**** Provided records ****

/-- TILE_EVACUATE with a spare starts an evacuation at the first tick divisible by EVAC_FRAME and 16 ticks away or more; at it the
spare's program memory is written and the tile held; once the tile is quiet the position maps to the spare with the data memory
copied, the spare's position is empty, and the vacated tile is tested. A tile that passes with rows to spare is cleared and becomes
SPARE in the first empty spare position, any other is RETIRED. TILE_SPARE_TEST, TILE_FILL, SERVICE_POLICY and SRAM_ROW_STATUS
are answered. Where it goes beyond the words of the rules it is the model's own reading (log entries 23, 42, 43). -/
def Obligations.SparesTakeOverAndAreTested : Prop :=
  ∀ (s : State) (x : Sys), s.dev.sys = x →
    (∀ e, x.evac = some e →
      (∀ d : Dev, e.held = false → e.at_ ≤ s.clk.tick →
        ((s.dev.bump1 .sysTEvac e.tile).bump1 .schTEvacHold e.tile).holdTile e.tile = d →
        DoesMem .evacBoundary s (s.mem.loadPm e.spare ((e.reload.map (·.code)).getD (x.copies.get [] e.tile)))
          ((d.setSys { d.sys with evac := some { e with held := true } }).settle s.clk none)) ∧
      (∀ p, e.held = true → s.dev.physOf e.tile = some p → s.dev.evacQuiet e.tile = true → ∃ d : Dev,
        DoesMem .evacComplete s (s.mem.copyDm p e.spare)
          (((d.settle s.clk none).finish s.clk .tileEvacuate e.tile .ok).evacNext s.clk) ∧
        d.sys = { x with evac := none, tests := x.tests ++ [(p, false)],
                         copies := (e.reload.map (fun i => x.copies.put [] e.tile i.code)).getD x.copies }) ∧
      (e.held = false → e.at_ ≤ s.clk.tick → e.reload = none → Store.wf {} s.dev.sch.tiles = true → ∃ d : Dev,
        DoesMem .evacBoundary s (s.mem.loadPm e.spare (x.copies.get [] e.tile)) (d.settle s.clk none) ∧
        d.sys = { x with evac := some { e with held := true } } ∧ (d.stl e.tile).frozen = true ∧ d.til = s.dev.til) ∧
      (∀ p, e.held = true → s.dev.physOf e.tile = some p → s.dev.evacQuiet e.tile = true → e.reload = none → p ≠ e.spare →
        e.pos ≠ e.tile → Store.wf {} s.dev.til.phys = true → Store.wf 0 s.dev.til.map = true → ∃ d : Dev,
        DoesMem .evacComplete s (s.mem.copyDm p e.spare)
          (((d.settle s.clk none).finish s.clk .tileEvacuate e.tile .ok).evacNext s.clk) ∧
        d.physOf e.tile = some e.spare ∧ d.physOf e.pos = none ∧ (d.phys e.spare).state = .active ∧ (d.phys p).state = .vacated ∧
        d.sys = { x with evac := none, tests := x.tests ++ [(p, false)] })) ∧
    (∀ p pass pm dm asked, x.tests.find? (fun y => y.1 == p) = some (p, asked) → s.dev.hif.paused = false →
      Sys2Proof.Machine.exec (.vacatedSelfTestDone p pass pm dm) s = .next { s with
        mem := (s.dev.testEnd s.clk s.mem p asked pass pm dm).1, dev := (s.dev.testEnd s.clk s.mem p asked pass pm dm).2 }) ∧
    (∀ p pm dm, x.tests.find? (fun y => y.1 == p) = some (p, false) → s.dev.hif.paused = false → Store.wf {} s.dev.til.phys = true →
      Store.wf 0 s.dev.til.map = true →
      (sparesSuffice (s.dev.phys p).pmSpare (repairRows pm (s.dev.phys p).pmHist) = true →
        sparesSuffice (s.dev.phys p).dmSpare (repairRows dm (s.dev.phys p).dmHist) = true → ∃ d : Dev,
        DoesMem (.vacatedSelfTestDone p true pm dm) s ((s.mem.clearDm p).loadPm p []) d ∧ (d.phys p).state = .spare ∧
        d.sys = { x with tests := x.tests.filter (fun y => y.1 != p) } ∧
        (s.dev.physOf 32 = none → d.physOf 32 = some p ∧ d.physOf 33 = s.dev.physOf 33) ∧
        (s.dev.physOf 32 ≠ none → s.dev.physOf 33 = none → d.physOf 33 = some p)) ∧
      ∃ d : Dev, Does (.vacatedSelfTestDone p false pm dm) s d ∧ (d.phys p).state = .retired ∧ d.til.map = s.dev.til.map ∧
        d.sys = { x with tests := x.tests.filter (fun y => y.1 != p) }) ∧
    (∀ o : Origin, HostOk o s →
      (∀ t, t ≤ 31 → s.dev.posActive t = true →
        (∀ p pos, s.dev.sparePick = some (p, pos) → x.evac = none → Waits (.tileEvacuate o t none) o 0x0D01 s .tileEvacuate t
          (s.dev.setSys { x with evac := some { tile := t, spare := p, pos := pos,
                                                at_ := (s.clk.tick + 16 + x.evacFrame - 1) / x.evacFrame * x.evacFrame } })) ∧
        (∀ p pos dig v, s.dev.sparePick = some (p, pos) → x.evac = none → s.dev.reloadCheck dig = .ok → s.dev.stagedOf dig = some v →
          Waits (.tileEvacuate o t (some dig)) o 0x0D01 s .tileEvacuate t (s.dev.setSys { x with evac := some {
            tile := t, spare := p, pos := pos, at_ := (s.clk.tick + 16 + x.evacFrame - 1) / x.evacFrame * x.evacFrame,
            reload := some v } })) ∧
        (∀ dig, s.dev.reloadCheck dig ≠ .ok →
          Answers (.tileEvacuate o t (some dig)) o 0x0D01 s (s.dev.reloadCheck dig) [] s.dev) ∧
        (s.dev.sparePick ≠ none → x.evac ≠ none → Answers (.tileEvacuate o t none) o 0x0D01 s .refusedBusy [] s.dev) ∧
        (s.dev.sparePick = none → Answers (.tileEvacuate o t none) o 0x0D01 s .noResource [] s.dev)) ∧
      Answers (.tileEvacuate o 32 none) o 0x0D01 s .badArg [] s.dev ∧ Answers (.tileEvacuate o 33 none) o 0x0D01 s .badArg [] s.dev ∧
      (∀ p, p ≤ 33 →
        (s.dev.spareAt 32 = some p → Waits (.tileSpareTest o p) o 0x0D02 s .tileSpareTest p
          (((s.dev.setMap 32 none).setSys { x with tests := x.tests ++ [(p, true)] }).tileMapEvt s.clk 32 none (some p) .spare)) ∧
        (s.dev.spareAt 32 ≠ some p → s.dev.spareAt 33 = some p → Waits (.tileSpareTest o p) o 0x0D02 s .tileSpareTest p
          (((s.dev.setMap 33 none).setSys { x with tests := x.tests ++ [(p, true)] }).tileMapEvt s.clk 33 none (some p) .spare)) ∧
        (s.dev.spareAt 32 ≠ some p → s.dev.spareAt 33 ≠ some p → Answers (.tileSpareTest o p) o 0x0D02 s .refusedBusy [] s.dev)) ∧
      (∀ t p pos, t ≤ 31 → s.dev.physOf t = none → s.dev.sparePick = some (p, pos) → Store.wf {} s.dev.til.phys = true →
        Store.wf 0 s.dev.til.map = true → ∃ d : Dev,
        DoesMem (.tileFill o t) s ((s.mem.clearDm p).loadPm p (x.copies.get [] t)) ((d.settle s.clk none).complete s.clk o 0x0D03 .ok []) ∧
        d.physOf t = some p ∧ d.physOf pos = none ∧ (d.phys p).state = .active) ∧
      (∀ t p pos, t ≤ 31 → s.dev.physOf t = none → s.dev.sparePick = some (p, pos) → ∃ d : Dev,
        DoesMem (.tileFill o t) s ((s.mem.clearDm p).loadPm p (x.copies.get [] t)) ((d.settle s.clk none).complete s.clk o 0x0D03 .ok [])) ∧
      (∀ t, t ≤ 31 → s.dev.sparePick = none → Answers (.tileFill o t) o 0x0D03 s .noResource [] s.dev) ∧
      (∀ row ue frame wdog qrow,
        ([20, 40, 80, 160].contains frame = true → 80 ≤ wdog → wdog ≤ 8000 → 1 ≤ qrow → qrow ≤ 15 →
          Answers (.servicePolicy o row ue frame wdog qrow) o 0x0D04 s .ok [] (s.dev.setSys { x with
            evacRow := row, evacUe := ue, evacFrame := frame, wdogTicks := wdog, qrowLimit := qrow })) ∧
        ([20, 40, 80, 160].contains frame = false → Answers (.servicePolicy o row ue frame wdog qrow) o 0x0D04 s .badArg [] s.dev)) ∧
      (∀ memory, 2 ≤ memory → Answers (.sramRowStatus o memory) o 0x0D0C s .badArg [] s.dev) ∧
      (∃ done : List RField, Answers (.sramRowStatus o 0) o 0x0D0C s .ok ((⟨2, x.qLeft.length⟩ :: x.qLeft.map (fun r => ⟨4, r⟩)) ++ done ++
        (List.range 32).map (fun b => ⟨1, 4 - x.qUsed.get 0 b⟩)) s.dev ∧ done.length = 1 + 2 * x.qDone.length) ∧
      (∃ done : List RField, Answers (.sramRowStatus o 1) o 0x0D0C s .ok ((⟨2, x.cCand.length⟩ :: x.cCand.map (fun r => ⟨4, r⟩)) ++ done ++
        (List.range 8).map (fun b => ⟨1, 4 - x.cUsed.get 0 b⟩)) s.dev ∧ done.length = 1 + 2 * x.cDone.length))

****

Task details: A single figure is required: how many lines above contain the word "setMap".

Reply to the exercise: 2